Austrian territory, the loss of which might be involved in an unsuccessful campaign.”

“Do you think then, father, that if our troops should have to march out I should be thinking of such things as Austrian territory, Schleswig-Holstein’s rights, or Danish supremacy? I should see one thing only⁠—the danger of our dear ones. And that would remain just as great, whether the war were waged for one cause or another.”

“My dear child, the fate of individuals does not come into consideration in cases where the events of the world’s history are being decided. If a war breaks out, the question whether one or another will fall in it or not is silenced in the presence of the one mighty question whether one’s own country will gain or lose in it. And, as I said, if we fight with the Danes we have nothing to lose in the war, and may improve our power and position in the German Bund. I am always dreaming that the Hapsburgs may yet one day get back the dignity of German emperor, which is their birthright. It would indeed be only proper. We are the most considerable state in the Bund⁠—the Hegemony is secured to us, but that is not enough. I should welcome the war with Denmark as a very happy event, not only to wipe out the stain of ’59, but also so to improve our position in the German Bund that we should get a rich compensation for the loss of Lombardy, and⁠—who knows?⁠—gain in power to such an extent that the reconquest of that province will be an easy task.”

I looked across to Frederick. He had taken no part in the conversation, but had engaged in a lively laughing prattle with Lilly.
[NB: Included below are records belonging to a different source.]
-- ==== Sys2Proof/Machine/Completions.lean ====
section
/-! DEFINITION. How commands are fetched and completed: submission queues, completion queues and completions held (R410 to
R413), asynchronous events (R417), the privileged mailbox (R430), and the statuses (R423, R427, R428). -/

namespace Sys2Proof.Machine

/-- The queue number that stands for the privileged mailbox in a command's identity (R430). -/
def pmbQ : Nat := 0x10000

/-- Statuses of the generic NVMe set, status code type 0 (R414, R419, R423, R425). -/
def scOk : Nat := 0x00
def scOpcode : Nat := 0x01
def scField : Nat := 0x02
def scData : Nat := 0x04
def scNamespace : Nat := 0x0B
def scWriteProtected : Nat := 0x20
def scLba : Nat := 0x80
def scCapacity : Nat := 0x81
def scNotReady : Nat := 0x82

/-- Does a Gonum status carry DNR 0 (R428)? -/
def gonumRetry (status : Nat) : Bool := [0x02, 0x43, 0x44, 0x49, 0x4A, 0x66, 0x67].contains status

/-- Is the module in bring-up or in an activation (R423)? -/
def State.notReady (s : State) : Bool := s.rd R.SYS_STATE ≠ 6

/-- Are commands of logical device c fetched? A host reaches it (R404), its controller is enabled, no activation has stopped fetching (R410,
R500), and HIF takes new commands (R38). -/
def State.fetches (s : State) (c : Nat) : Bool := s.reached c && (s.ctrl c).en && !s.nor.running && !s.quiescing pageHif

/-- The class in which a queue is arbitrated: 0 for the admin queue and an urgent one, served before all others, then high, medium and low
(R411). -/
def queueClass (q : Nat) (x : SubQ) : Nat := if q = 0 then 0 else x.prio

/-- The queues of a controller with a command that waits to be fetched, by class. -/
def Ctrl.waiting (x : Ctrl) (k : Nat) : List Nat :=
  (x.sqs.filter fun e => queueClass e.1 e.2 = k && !e.2.ids.isEmpty && e.2.deleting.isNone).map Prod.fst

/-- The commands that a class may have fetched in a round: the weights of the Arbitration feature, at the places and with the 0's-based
values of NVM Express (PRESUMED; log entry 8). -/
def Ctrl.weight (x : Ctrl) (k : Nat) : Nat := kvGet 0 x.features 0x01 / 2 ^ (32 - 8 * k) % 256 + 1

/-- Has a class commands left to fetch in the round? -/
def Ctrl.credit (x : Ctrl) (k : Nat) : Bool := decide (kvGet 0 x.arb k < x.weight k)

/-- The round is over: no class with a waiting command has commands left in it. -/
def Ctrl.roundOver (x : Ctrl) : Bool := [1, 2, 3].all fun k => (x.waiting k).isEmpty || !x.credit k

/-- The queue of a class whose turn it is: the next after the one served last. -/
def Ctrl.turn (x : Ctrl) (k : Nat) : Option Nat :=
  let l := x.waiting k
  match l.find? fun q => decide (kvGet 0 x.arb (4 + k) < q) with
  | some q => some q
  | none => l.head?

/-- Weighted round robin with an urgent class (R411): may the queue be served now? Queues of a class take turns (PRESUMED; log entry 8). -/
def Ctrl.served (x : Ctrl) (q : Nat) (sq : SubQ) : Bool :=
  let k := queueClass q sq
  k = 0 || ((x.waiting 0).isEmpty && (x.credit k || x.roundOver) && x.turn k = some q)

/-- A queue is served: its class has fetched one more of the round, which starts anew when it is over. -/
def Ctrl.serve (x : Ctrl) (q : Nat) (sq : SubQ) : Ctrl :=
  let k := queueClass q sq
  if k = 0 then x
  else
    let a := if x.roundOver then kvErase (kvErase (kvErase x.arb 1) 2) 3 else x.arb
    { x with arb := kvPut (kvPut a k (kvGet 0 a k + 1)) (4 + k) q }

/-- Is the command at the head of its queue, and its queue the one to serve (R411), so that it is fetched next? -/
def State.fetchable (s : State) (cid : Cid) : Bool :=
  if cid.q = pmbQ then s.bit R.HIF_PMB_STAT 0
  else
    match kvFind (s.ctrl cid.c).sqs cid.q with
    | some q => s.fetches cid.c && q.deleting.isNone && (s.ctrl cid.c).served cid.q q && (match q.ids with
        | (i, _) :: _ => i = cid.id
        | [] => false)
    | none => false

/-- The command is fetched: it leaves its queue, whose head moves on, and counts as in flight until it completes. -/
def State.fetch (s : State) (cid : Cid) : State :=
  if cid.q = pmbQ then s
  else
    let x := s.ctrl cid.c
    match kvFind x.sqs cid.q with
    | some q =>
      let q' := { q with ids := q.ids.drop 1, head := (q.head + 1) % (max q.size 1) }
      s.setCtrl cid.c { x.serve cid.q q with sqs := kvPut x.sqs cid.q q', fetched := x.fetched ++ [(cid.q, cid.id)] }
    | none => s

/-- Has the completion queue no free entry? -/
def CplQ.full (q : CplQ) : Bool := (q.tail + 1) % (max q.size 1) = q.head

/-- The time since an instant of DTIME, in ns, saturating: the latency L of a command that arrived then (R224, R427). -/
def State.latSince (s : State) (at_ : Nat) : Nat := min ((s.dtime - at_) / tickNs) 0xFFFFFFFF

/-- The largest LC latency seen by a client, as a completion of an LC run is posted (R224). -/
def State.latSeen (s : State) (c : Nat) (arrival : Option Nat) : State :=
  match arrival with
  | some a => s.raiseTo (R.SCH_C_LAT_MAX c) (s.latSince a)
  | none => s

/-- DW1 of a completion posted now: LAT of an LC run, else as it stands (R427). -/
def State.postedDw1 (s : State) (e : Cqe) : BitVec 32 :=
  match e.arrival with
  | some a => BitVec.ofNat 32 (s.latSince a)
  | none => e.dw1

/-- An entry is placed at the tail of a completion queue, its phase turns at the wrap, and its vector is signalled (R412). -/
def State.placeCqe (s : State) (c cq : Nat) (q : CplQ) (e : Cqe) : State :=
  let x := s.ctrl c
  let head := match kvFind x.sqs e.sq with
    | some sq => sq.head
    | none => 0
  let tail := (q.tail + 1) % (max q.size 1)
  let q' := { q with tail := tail, phase := if tail = 0 then !q.phase else q.phase }
  let s1 := s.emit (.cqe c cq e.id head q.phase e.sct e.sc e.dnr e.dw0 (s.postedDw1 e))
  let s2 := (s1.latSeen c e.arrival).setCtrl c { x with cqs := kvPut x.cqs cq q' }
  if q.ien then s2.sendMsix c q.vector else s2

/-- The Error Information log takes a failed command, newest first (R415, R416). -/
def Ctrl.logError (x : Ctrl) (sq id status lba nsid : Nat) : Ctrl :=
  let n := x.errCount + 1
  let e := leBytes 8 n ++ leBytes 2 sq ++ leBytes 2 id ++ leBytes 2 (status * 2) ++ leBytes 2 0 ++ leBytes 8 lba ++ leBytes 4 nsid
  { x with errors := (e :: x.errors).take 64, errCount := n }

/-- A completion is posted: counted, placed in its queue, or held while the queue is full, with event 0x1007 at most once per
queue per measure (R413, R434). -/
def State.post (s : State) (c cq : Nat) (e : Cqe) : State :=
  let s1 := s.count R.HIF_CMDS 1
  let s2 := if e.sct = 0 && e.sc = 0 then s1 else s1.count R.HIF_ERR_CPL 1
  match kvFind (s2.ctrl c).cqs cq with
  | none => s2
  | some q =>
    if q.full || !q.held.isEmpty then
      let x := s2.ctrl c
      let s3 := s2.setCtrl c { x with cqs := kvPut x.cqs cq { q with held := q.held ++ [e] } }
      let s4 := (s3.countSat (R.HIF_QHELD c) 1).setIrq pageHif 5 1
      if s4.heldSaid.contains (c, cq) then s4
      else ({ s4 with heldSaid := (c, cq) :: s4.heldSaid }).raise pageHif 0x1007 (some c) cq 0
    else s2.placeCqe c cq q e

/-- The completion queue of a command. -/
def State.cqOf (s : State) (cid : Cid) : Nat :=
  match kvFind (s.ctrl cid.c).sqs cid.q with
  | some q => q.cq
  | none => 0

/-- Would a completion of the command be held (R413)? -/
def State.wouldHold (s : State) (cid : Cid) : Bool :=
  cid.q ≠ pmbQ && (s.ctrl cid.c).fetched.contains (cid.q, cid.id) &&
  match kvFind (s.ctrl cid.c).cqs (s.cqOf cid) with
  | some q => q.full || !q.held.isEmpty
  | none => false

/-- A queue whose delete waits is deleted once none of its fetched work is left, and the delete completes (R431). -/
def State.finishDelete (s : State) (c q : Nat) : State :=
  let x := s.ctrl c
  match kvFind x.sqs q with
  | some sq =>
    match sq.deleting with
    | some id =>
      if x.fetched.any (fun f => f.1 = q) then s
      else
        let x1 := { x with sqs := kvErase x.sqs q, fetched := x.fetched.filter fun f => f ≠ (0, id) }
        (s.setCtrl c x1).post c 0 ⟨0, id, 0, 0, false, 0, 0, none⟩
    | none => s
  | none => s

/-- The mailbox's completion: HIF_PMB_CQE, DONE and HIF's mailbox interrupt (R430, R433). -/
def State.completeMailbox (s : State) (id sct sc : Nat) (dnr : Bool) (dw0 dw1 : Nat) : State :=
  let status := sc + sct * 256 + (if dnr then 0x4000 else 0)
  let s1 := (((s.wr (R.HIF_PMB_CQE 0) dw0).wr (R.HIF_PMB_CQE 1) dw1).wr (R.HIF_PMB_CQE 2) 0).wr
    (R.HIF_PMB_CQE 3) (id % 65536 + status * 0x20000)
  let s2 := s1.count R.HIF_CMDS 1
  let s3 := if sct = 0 && sc = 0 then s2 else s2.count R.HIF_ERR_CPL 1
  ((s3.wr R.HIF_PMB_STAT 2).setIrq pageHif 6 0).setIdle pageHif true

/-- A fetched command completes; one whose queue or logical device was reset meanwhile posts nothing (R406). DW1 of an LC run is
its latency when it is posted. -/
def State.completeRun (s : State) (cid : Cid) (sct sc : Nat) (dnr : Bool) (dw0 dw1 : Nat) (arrival : Option Nat) : State :=
  let e : Cqe := ⟨cid.q, cid.id, sct, sc, dnr, BitVec.ofNat 32 dw0, BitVec.ofNat 32 dw1, arrival⟩
  if cid.q = pmbQ then (s.latSeen cid.c arrival).completeMailbox cid.id sct sc dnr dw0 (s.postedDw1 e).toNat
  else
    let x := s.ctrl cid.c
    if x.fetched.contains (cid.q, cid.id) then
      let cq := s.cqOf cid
      let x1 := { x with fetched := x.fetched.erase (cid.q, cid.id) }
      let x2 := if sct = 0 && sc = 0 then x1 else x1.logError cid.q cid.id (sc + sct * 256) 0 0
      ((s.setCtrl cid.c x2).post cid.c cq e).finishDelete cid.c cid.q
    else s

/-- A fetched command other than an LC run completes. -/
def State.complete (s : State) (cid : Cid) (sct sc : Nat) (dnr : Bool) (dw0 dw1 : Nat) : State :=
  s.completeRun cid sct sc dnr dw0 dw1 none

/-- Success, with results in DW0 and DW1 (R427). -/
def State.succeed (s : State) (cid : Cid) (dw0 dw1 : Nat) : State := s.complete cid 0 0 false dw0 dw1

/-- A Gonum status: DW0 carries the event code that caused it, and DNR follows R428. -/
def State.failGonum (s : State) (cid : Cid) (status event : Nat) : State :=
  if status = 0 then s.succeed cid 0 0
  else s.complete cid 7 status (!gonumRetry status) event 0

/-- An NVMe status, with a tier status in DW0[7:0] where one is the cause (R423). -/
def State.failNvme (s : State) (cid : Cid) (sct sc : Nat) (dnr : Bool) (tier : Nat) : State := s.complete cid sct sc dnr tier 0

/-- Each waiting asynchronous event of a logical device completes a waiting request, and its type is then reported (R417). -/
def State.deliverAer (s : State) (c : Nat) : State :=
  let x := s.ctrl c
  match x.aers, x.events with
  | id :: ids, (t, info, lid) :: es =>
    let x1 := { x with aers := ids, events := es, reported := t :: x.reported }
    (s.setCtrl c x1).complete ⟨Fin.ofNat 16 c, 0, id⟩ 0 0 false (t + info * 256 + lid * 65536) 0
  | _, _ => s

/-- Every logical device's waiting events are delivered. -/
def State.deliverAers (s : State) : State := (List.range 16).foldl State.deliverAer s

/-- An asynchronous event arises now. -/
def State.aerNow (s : State) (c type info lid : Nat) : State := (s.aerEvent c type info lid).deliverAer c

/-- The checks every Gonum command passes (R424, R425): it is on an I/O queue with NSID 1, the I/O Command Set Profile of its
controller enables the set, and the fields of `used` masks alone are set. Answers the status of NVMe that it fails with. -/
def State.gonumCheck (s : State) (cid : Cid) (e : Sqe) (m10 m11 m12 m13 m14 m15 : Nat) : Option Nat :=
  let enabled := cid.q = pmbQ || kvGet 0 (s.ctrl cid.c).features 0x19 ≠ 0
  if cid.q = 0 then some scOpcode
  else if e.nsid.toNat ≠ 1 && cid.q ≠ pmbQ then some scNamespace
  else if !enabled then some scOpcode
  else
    let bad (w : BitVec 32) (m : Nat) : Bool := (w.toNat &&& (0xFFFFFFFF ^^^ m)) ≠ 0
    if e.cdw2 ≠ 0 || e.cdw3 ≠ 0 || e.mptr ≠ 0 || bad e.cdw10 m10 || bad e.cdw11 m11 || bad e.cdw12 m12 || bad e.cdw13 m13 ||
        bad e.cdw14 m14 || bad e.cdw15 m15 then some scField
    else none

/-- The shape of a Gonum command: it is fetched, passes its checks, and then has its effect; a command that is not at the head
of its queue has not been submitted, and nothing happens. -/
def State.gonum (s : State) (cid : Cid) (e : Sqe) (m : Nat × Nat × Nat × Nat × Nat × Nat) (eff : State → State) : State :=
  if s.fetchable cid then
    let s1 := s.fetch cid
    match s1.gonumCheck cid e m.1 m.2.1 m.2.2.1 m.2.2.2.1 m.2.2.2.2.1 m.2.2.2.2.2 with
    | some sc => s1.failNvme cid 0 sc true 0
    | none => eff s1
  else s

/-- The shape of a Gonum command that the block of a page carries out: while the block takes no new command, it waits in its queue (R38,
R39). -/
def State.gonumOf (s : State) (p : Nat) (cid : Cid) (e : Sqe) (m : Nat × Nat × Nat × Nat × Nat × Nat) (eff : State → State) : State :=
  if s.paused p then s else s.gonum cid e m eff

/-- The shape of an admin command: on the admin queue (R414), fetched and then acting. -/
def State.admin (s : State) (cid : Cid) (eff : State → State) : State :=
  if s.fetchable cid then
    let s1 := s.fetch cid
    if cid.q = 0 then eff s1 else s1.failNvme cid 0 scOpcode true 0
  else s

/-- The 64-bit value of two dwords. -/
def dword2 (lo hi : BitVec 32) : Nat := lo.toNat + hi.toNat * 2 ^ 32

end Sys2Proof.Machine
end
A stab of pain shot through my soul, a pain which united into one twenty different fancies: war; and he, my All, would have to go, would be crippled, shot dead; the child in my bosom, whose coming he had greeted with such joy yesterday, would be born into the world an orphan; all destroyed, all destroyed, our happiness yet scarcely full-blown, but bearing the promise of such rich fruit! This danger in the one scale⁠—and in the other⁠—? Austria’s consideration in the German Bund, the liberation of Schleswig-Holstein, “fresh laurels in the army’s crown of glory”⁠—i.e., a lot of phrases for school themes and army proclamations⁠—and even that only dubious, for defeat is always just as possible as victory. And this supposed benefit to the country is to be set against not one individual’s suffering⁠—mine⁠—but thousands and thousands of individuals in our own and in the enemy’s country must be exposed to the same pain as was now quivering through me. Oh! could not this be prevented? Could it not be warded off? If all were to unite, all learned, good, and just men to avert the threatened evil!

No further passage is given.